- [What the task requires] Please transcribe exactly, and only, the lines of the data below between the line holding "its old value" and the line holding "r).setEr n q)", inclusive.
· · · ·
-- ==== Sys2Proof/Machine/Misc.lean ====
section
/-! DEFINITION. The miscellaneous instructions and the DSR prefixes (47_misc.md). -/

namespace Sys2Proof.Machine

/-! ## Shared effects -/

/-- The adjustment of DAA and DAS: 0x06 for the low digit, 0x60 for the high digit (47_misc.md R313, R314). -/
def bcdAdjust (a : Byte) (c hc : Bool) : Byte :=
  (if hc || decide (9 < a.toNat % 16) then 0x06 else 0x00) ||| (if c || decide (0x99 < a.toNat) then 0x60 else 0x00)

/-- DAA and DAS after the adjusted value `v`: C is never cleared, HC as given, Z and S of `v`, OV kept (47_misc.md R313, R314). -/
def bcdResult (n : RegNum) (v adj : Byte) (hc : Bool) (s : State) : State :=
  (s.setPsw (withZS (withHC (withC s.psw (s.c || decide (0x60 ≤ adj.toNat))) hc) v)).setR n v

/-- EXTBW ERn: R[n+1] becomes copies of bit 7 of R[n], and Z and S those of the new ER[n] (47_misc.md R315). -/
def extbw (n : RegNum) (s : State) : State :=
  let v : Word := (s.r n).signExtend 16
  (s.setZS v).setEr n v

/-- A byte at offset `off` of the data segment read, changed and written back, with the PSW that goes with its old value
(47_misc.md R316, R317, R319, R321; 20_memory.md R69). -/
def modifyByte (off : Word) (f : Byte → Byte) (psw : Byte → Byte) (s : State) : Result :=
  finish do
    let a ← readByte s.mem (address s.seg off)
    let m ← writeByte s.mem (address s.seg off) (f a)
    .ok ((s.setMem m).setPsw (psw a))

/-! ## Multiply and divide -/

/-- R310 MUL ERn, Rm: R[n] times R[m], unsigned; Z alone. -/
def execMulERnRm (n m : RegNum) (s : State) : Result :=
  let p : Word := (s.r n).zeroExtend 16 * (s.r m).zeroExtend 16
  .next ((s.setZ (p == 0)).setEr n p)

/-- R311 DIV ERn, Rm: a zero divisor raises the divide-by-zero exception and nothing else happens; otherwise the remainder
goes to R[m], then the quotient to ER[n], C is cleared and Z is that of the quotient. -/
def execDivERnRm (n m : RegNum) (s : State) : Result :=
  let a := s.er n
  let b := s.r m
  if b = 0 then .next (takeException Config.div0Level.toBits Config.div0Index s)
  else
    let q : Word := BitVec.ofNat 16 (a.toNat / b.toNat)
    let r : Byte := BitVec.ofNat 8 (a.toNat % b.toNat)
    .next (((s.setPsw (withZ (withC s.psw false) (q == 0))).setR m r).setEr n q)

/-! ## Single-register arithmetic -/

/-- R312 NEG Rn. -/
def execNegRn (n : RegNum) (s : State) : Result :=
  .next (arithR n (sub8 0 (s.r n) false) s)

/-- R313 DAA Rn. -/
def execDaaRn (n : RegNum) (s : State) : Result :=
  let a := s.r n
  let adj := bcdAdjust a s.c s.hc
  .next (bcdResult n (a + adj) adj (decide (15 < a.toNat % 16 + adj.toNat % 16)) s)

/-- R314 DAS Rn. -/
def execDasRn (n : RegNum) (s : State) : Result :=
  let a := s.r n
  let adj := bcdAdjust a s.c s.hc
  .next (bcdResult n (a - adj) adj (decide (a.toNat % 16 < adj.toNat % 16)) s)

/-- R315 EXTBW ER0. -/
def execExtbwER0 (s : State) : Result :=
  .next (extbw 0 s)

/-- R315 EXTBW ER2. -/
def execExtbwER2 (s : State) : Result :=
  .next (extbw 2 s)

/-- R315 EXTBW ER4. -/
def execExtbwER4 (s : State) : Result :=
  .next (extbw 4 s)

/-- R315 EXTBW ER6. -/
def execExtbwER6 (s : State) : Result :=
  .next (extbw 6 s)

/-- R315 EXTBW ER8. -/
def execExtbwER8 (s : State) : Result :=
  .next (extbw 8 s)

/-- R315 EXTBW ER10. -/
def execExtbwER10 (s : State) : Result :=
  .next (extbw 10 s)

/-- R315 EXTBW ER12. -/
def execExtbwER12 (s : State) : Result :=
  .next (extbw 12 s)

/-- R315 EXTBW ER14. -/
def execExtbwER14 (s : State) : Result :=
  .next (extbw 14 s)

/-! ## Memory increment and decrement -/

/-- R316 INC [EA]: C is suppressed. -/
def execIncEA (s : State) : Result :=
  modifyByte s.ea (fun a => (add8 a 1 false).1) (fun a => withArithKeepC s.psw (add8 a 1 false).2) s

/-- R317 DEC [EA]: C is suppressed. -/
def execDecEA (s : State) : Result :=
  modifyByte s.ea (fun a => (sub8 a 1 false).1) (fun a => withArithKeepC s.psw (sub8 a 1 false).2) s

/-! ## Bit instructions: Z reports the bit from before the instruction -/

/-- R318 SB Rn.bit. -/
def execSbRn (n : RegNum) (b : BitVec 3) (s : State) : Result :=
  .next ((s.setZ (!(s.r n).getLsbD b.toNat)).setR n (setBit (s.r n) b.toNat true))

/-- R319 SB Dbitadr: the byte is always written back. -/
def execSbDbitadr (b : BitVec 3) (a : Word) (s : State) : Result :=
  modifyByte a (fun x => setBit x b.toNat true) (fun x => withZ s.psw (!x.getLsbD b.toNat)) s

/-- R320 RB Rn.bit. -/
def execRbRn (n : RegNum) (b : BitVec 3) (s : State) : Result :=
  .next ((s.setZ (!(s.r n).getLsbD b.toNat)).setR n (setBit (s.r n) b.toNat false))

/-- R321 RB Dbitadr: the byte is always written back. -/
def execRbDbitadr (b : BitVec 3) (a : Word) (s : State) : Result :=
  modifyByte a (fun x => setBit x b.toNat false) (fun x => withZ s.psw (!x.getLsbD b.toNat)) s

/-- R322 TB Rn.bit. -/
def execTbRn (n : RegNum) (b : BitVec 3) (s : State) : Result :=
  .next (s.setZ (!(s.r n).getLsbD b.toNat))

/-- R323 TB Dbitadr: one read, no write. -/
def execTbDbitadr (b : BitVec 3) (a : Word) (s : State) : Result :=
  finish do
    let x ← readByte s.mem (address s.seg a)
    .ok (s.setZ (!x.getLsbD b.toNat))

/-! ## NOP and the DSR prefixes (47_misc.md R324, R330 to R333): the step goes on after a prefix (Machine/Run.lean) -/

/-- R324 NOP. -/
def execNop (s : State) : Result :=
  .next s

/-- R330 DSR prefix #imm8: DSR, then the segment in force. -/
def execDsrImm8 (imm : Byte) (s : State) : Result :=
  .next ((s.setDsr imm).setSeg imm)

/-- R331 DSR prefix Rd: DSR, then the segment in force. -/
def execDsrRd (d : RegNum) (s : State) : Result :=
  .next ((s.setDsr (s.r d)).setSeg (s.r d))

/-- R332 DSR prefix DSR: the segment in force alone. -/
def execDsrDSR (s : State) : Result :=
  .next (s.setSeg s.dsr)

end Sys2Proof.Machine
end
· · · ·
- [Written solution]
/-- A byte at offset `off` of the data segment read, changed and written back, with the PSW that goes with its old value
(47_misc.md R316, R317, R319, R321; 20_memory.md R69). -/
def modifyByte (off : Word) (f : Byte → Byte) (psw : Byte → Byte) (s : State) : Result :=
  finish do
    let a ← readByte s.mem (address s.seg off)
    let m ← writeByte s.mem (address s.seg off) (f a)
    .ok ((s.setMem m).setPsw (psw a))

/-! ## Multiply and divide -/

/-- R310 MUL ERn, Rm: R[n] times R[m], unsigned; Z alone. -/
def execMulERnRm (n m : RegNum) (s : State) : Result :=
  let p : Word := (s.r n).zeroExtend 16 * (s.r m).zeroExtend 16
  .next ((s.setZ (p == 0)).setEr n p)

/-- R311 DIV ERn, Rm: a zero divisor raises the divide-by-zero exception and nothing else happens; otherwise the remainder
goes to R[m], then the quotient to ER[n], C is cleared and Z is that of the quotient. -/
def execDivERnRm (n m : RegNum) (s : State) : Result :=
  let a := s.er n
  let b := s.r m
  if b = 0 then .next (takeException Config.div0Level.toBits Config.div0Index s)
  else
    let q : Word := BitVec.ofNat 16 (a.toNat / b.toNat)
    let r : Byte := BitVec.ofNat 8 (a.toNat % b.toNat)
    .next (((s.setPsw (withZ (withC s.psw false) (q == 0))).setR m r).setEr n q)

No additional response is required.